-- ==== Sys2Proof/Proofs/ResetState.lean ====
section
/-! SUPPORT. The values of the state after reset (spec/10_state.md R25). -/

namespace Sys2Proof.Machine

/-- An address that memory does not list reads 0x00 (spec/10_state.md R19); here none is listed. -/
theorem byteAt_of_mem_eq_nil {s : State} (h : s.mem = []) (a : Addr) : byteAt a s = 0x00 := by
  rw [byteAt, h, Memory.read, Memory.readNat_nil]

@[simp] theorem byteAt_reset (a : Addr) : byteAt a State.reset = 0x00 := byteAt_of_mem_eq_nil rfl a

/-- Settles O56: each register and the parameter by their definition, memory by its having no listed byte. -/
theorem resetStateHoldsTheSpecsValues : Obligations.ResetStateHoldsTheSpecsValues :=
  ⟨rfl, rfl, rfl, rfl, rfl, rfl, rfl, rfl, byteAt_reset⟩

end Sys2Proof.Machine
end

/-! SUPPORT. The whole state after each instruction, said once; the proofs about instructions go through `exec_next_iff`. -/

namespace Sys2Proof.Machine

variable {i : Instr} {s t : State}

/-- The state after an instruction (spec/41_load_accumulator.md R101, R102; 42_subroutine.md R110 to R112; 40_core_loop.md R92),
field by field over the state before it. `exec_eq` ties it to `exec`. -/
def afterInstr (i : Instr) (s : State) : State :=
  match i with
  | .jsr target =>
    { s with
      mem := (s.mem.write (stackAddr s.sp) (hiByte (s.pc + 2))).write (stackAddr (s.sp - 1)) (loByte (s.pc + 2))
      sp := s.sp - 2
      pc := target
      cyc := s.cyc - 4
      trace := s.trace ++ [.read s.pc (byteAt s.pc s), .read (s.pc + 1) (byteAt (s.pc + 1) s),
        .read (s.pc + 2) (byteAt (s.pc + 2) s), .write (stackAddr s.sp) (hiByte (s.pc + 2)),
        .write (stackAddr (s.sp - 1)) (loByte (s.pc + 2))] }
  | .rts =>
    { s with
      sp := (popWord s).2.sp
      pc := (popWord s).1 + 1
      cyc := s.cyc - 3
      trace := (popWord (consumeOpcode s)).2.trace }
  | .ldaZp z =>
    { s with
      a := byteAt (zext16 z) s
      p := (updateZN (byteAt (zext16 z) s) s).p
      pc := s.pc + 2
      cyc := s.cyc - 3
      trace := s.trace ++ [.read s.pc (byteAt s.pc s), .read (s.pc + 1) (byteAt (s.pc + 1) s),
        .read (zext16 z) (byteAt (zext16 z) s)] }
  | .ldaImm imm =>
    { s with
      a := imm
      p := (updateZN imm s).p
      pc := s.pc + 2
      cyc := s.cyc - 2
      trace := s.trace ++ [.read s.pc (byteAt s.pc s), .read (s.pc + 1) (byteAt (s.pc + 1) s)] }
  | .unk op =>
    { s with
      pc := s.pc + 1
      cyc := s.cyc - 1
      diag := s.diag ++ [⟨op, s.pc⟩]
      trace := s.trace ++ [.read s.pc (byteAt s.pc s)] }

/-- Two fetches after one another: the two bytes from `PC` up, `PC` two further, two cycles. -/
theorem consumeOperandByte_consumeOpcode (s : State) : consumeOperandByte (consumeOpcode s) =
    { s with
      pc := s.pc + 2
      cyc := s.cyc - 2
      trace := s.trace ++ [.read s.pc (byteAt s.pc s), .read (s.pc + 1) (byteAt (s.pc + 1) s)] } := by
  simp [consumeOperandByte, consumeOpcode, fetchByte_eq, byteAt, BitVec.add_assoc, Int.sub_sub]

theorem exec_jsr_eq (target : Addr) (s : State) : exec (.jsr target) s = .next (afterInstr (.jsr target) s) := by
  have hpc : s.pc + 3#16 - 1#16 = s.pc + 2#16 := by bv_omega
  simp [exec, execJsr, consumeOperandWord, consumeOpcode, fetchByte_eq, fetchWord_eq, pushWord_eq, setPc, tick, afterInstr,
    byteAt, hpc, BitVec.add_assoc, Int.sub_sub]

theorem exec_rts_eq (s : State) : exec .rts s = .next (afterInstr .rts s) := by
  cases hv : s.rtsVariant with
  | faithful =>
    simp [exec, execRts, consumeOpcode, fetchByte_eq, popWord_of_faithful, popWordFaithful_eq, hv, setPc, afterInstr, byteAt,
      Int.sub_sub]
  | corrected =>
    simp [exec, execRts, consumeOpcode, fetchByte_eq, popWord_of_corrected, popWordCorrected_eq, hv, setPc, afterInstr, byteAt,
      Int.sub_sub]

theorem exec_ldaZp_eq (z : Byte) (s : State) : exec (.ldaZp z) s = .next (afterInstr (.ldaZp z) s) := by
  simp [exec, execLdaZp, consumeOperandByte_consumeOpcode, readZp_eq, loadA_eq, updateZN_eq, afterInstr, byteAt, Int.sub_sub]

theorem exec_ldaImm_eq (imm : Byte) (s : State) : exec (.ldaImm imm) s = .next (afterInstr (.ldaImm imm) s) := by
  simp [exec, execLdaImm, consumeOperandByte_consumeOpcode, loadA_eq, updateZN_eq, afterInstr]

theorem exec_unk_eq (op : Byte) (s : State) : exec (.unk op) s = .next (afterInstr (.unk op) s) := by
  simp [exec, execUnk, consumeOpcode, fetchByte_eq, emitDiag, afterInstr]

/-- What an instruction does, in every state. -/
theorem exec_eq (i : Instr) (s : State) : exec i s = .next (afterInstr i s) := by
  cases i with
  | jsr target => exact exec_jsr_eq target s
  | rts => exact exec_rts_eq s
  | ldaZp z => exact exec_ldaZp_eq z s
  | ldaImm imm => exact exec_ldaImm_eq imm s
  | unk op => exact exec_unk_eq op s

theorem exec_next_iff : exec i s = .next t ↔ t = afterInstr i s := by
  rw [exec_eq, Host.Outcome.next.injEq, eq_comm]

end Sys2Proof.Machine

/-! SUPPORT. What every instruction and every step leaves unchanged, what it may do to `P`, `SP` and memory, and the frame of
each instruction (spec/10_state.md R13, R17, R20 to R24, R29). -/

namespace Sys2Proof.Machine

variable {i : Instr} {s t : State}

/-! ### The status register -/

theorem setFlagIf_p (c : Bool) (f : Flag) (s : State) :
    (setFlagIf c f s).p = s.p ||| (if c then f.mask else 0x00) := by
  cases c <;> simp [setFlagIf]

/-- `UpdateZN` sets bits of `P`, and only Z and N (spec/41_load_accumulator.md R100). -/
theorem updateZN_p_eq_or (v : Byte) (s : State) : ∃ m, m &&& 0x7D = 0 ∧ (updateZN v s).p = s.p ||| m := by
  refine ⟨(if v == 0x00 then Flag.z.mask else 0x00) ||| (if v.getLsbD 7 then Flag.n.mask else 0x00), ?_, ?_⟩
  · have hz : (if v == 0x00 then Flag.z.mask else 0x00) &&& 0x7D = 0 := by split <;> rfl
    have hn : (if v.getLsbD 7 then Flag.n.mask else 0x00) &&& 0x7D = 0 := by split <;> rfl
    rw [BitVec.and_or_distrib_right, hz, hn]
    rfl
  · rw [updateZN, setFlagIf_p, setFlagIf_p, BitVec.or_assoc]

theorem exec_p (h : exec i s = .next t) : t.p = s.p ∨ ∃ v, t.p = (updateZN v s).p := by
  obtain rfl := exec_next_iff.mp h
  cases i with
  | jsr _ => exact .inl rfl
  | rts => exact .inl rfl
  | ldaZp z => exact .inr ⟨byteAt (zext16 z) s, rfl⟩
  | ldaImm imm => exact .inr ⟨imm, rfl⟩
  | unk _ => exact .inl rfl

/-- An instruction sets bits of `P`, and only Z and N (spec/10_state.md R17 (a) and (c)). -/
theorem exec_p_eq_or (h : exec i s = .next t) : ∃ m, m &&& 0x7D = 0 ∧ t.p = s.p ||| m := by
  rcases exec_p h with hp | ⟨v, hp⟩
  · exact ⟨0, rfl, hp.trans BitVec.or_zero.symm⟩
  · rw [hp]
    exact updateZN_p_eq_or v s

/-- The bits of `P` other than Z and N are the same after an instruction. -/
theorem exec_p_and (h : exec i s = .next t) : t.p &&& 0x7D = s.p &&& 0x7D := by
  obtain ⟨m, hm, hp⟩ := exec_p_eq_or h
  rw [hp, BitVec.and_or_distrib_right, hm]
  exact BitVec.or_zero

/-- No instruction clears a bit of `P`. -/
theorem exec_and_p (h : exec i s = .next t) : s.p &&& t.p = s.p := by
  obtain ⟨m, -, hp⟩ := exec_p_eq_or h
  rw [hp]
  ext k hk
  simp +contextual

/-- Settles O16: the operations by their definition, the instructions by `exec_p`. -/
theorem flagOperationsAreBitAlgebra : Obligations.FlagOperationsAreBitAlgebra :=
  ⟨fun f s => ⟨rfl, rfl, rfl, rfl, rfl, by simp [hasFlag]⟩, fun _ _ _ => exec_p⟩

/-- Settles O17: the eight masks, each as the power of two of its bit. -/
theorem flagMasksFollowTheBitLayout : Obligations.FlagMasksFollowTheBitLayout := rfl

/-! ### What every instruction keeps -/

theorem exec_sameConstants (h : exec i s = .next t) : SameConstants s t := by
  obtain rfl := exec_next_iff.mp h
  cases i <;> exact ⟨rfl, rfl, rfl, rfl⟩

theorem exec_mem_wf (h : exec i s = .next t) (hm : s.mem.wf = true) : t.mem.wf = true := by
  obtain rfl := exec_next_iff.mp h
  cases i with
  | jsr _ => exact Memory.wf_write _ _ (Memory.wf_write _ _ hm)
  | rts => exact hm
  | ldaZp _ => exact hm
  | ldaImm _ => exact hm
  | unk _ => exact hm

theorem popWord_sp_of_faithful (h : s.rtsVariant = .faithful) : (popWord s).2.sp = s.sp := by
  rw [popWord_of_faithful s h, popWordFaithful_eq]

theorem popWord_sp_of_corrected (h : s.rtsVariant = .corrected) : (popWord s).2.sp = s.sp + 2 := by
  rw [popWord_of_corrected s h, popWordCorrected_eq]

/-- Settles O33: `RTS` moves `SP` as its variant's pop does. -/
theorem stackPointerMovesOnlyInSubroutineInstructions : Obligations.StackPointerMovesOnlyInSubroutineInstructions := by
  intro i s t h
  obtain rfl := exec_next_iff.mp h
  cases i with
  | jsr target => exact .inr (.inl ⟨target, rfl, rfl⟩)
  | rts =>
    cases hv : s.rtsVariant with
    | faithful => exact .inl (popWord_sp_of_faithful hv)
    | corrected => exact .inr (.inr ⟨rfl, rfl, popWord_sp_of_corrected hv⟩)
  | ldaZp _ => exact .inl rfl
  | ldaImm _ => exact .inl rfl
  | unk _ => exact .inl rfl

/-! ### The frame of each instruction -/

/-- Settles O28: what a load writes of `P` is `exec_p_and`'s. -/
theorem loadsLeaveTheRestUnchanged : Obligations.LoadsLeaveTheRestUnchanged := by
  intro i s t hi h
  have hc := exec_sameConstants h
  have hp := exec_p_and h
  obtain rfl := exec_next_iff.mp h
  rcases hi with ⟨z, rfl⟩ | ⟨imm, rfl⟩
  · exact ⟨rfl, rfl, hc, hp, fun _ => rfl⟩
  · exact ⟨rfl, rfl, hc, hp, fun _ => rfl⟩

/-- Settles O29: a byte at neither of the two stack addresses reads through both writes. -/
theorem jsrLeavesTheRestUnchanged : Obligations.JsrLeavesTheRestUnchanged := by
  intro target s t h
  have hc := exec_sameConstants h
  obtain rfl := exec_next_iff.mp h
  refine ⟨rfl, rfl, rfl, hc, fun a hhi hlo => ?_⟩
  calc byteAt a (afterInstr (.jsr target) s)
      _ = (s.mem.write (stackAddr s.sp) (hiByte (s.pc + 2))).read a := Memory.read_write_ne _ _ hlo.symm
      _ = byteAt a s := Memory.read_write_ne _ _ hhi.symm

/-- Settles O30: `SP` is where the variant's pop leaves it. -/
theorem rtsLeavesTheRestUnchanged : Obligations.RtsLeavesTheRestUnchanged := by
  intro s t h
  have hc := exec_sameConstants h
  obtain rfl := exec_next_iff.mp h
  exact ⟨rfl, rfl, rfl, hc, popWord_sp_of_faithful, popWord_sp_of_corrected, fun _ => rfl⟩

/-- Settles O31: of what it writes, nothing is a register but `PC`, nor memory. -/
theorem unknownOpcodeLeavesTheRestUnchanged : Obligations.UnknownOpcodeLeavesTheRestUnchanged := by
  intro op s t h
  have hc := exec_sameConstants h
  obtain rfl := exec_next_iff.mp h
  exact ⟨rfl, rfl, rfl, hc, fun _ => rfl⟩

::::::

* _Exercise brief_:
Would you output, unchanged, each line from the start of the records to the line that holds "is listed. -/", both included and nothing else?

* _Reply_:
-- ==== Sys2Proof/Proofs/ResetState.lean ====
section
/-! SUPPORT. The values of the state after reset (spec/10_state.md R25). -/

namespace Sys2Proof.Machine

/-- An address that memory does not list reads 0x00 (spec/10_state.md R19); here none is listed. -/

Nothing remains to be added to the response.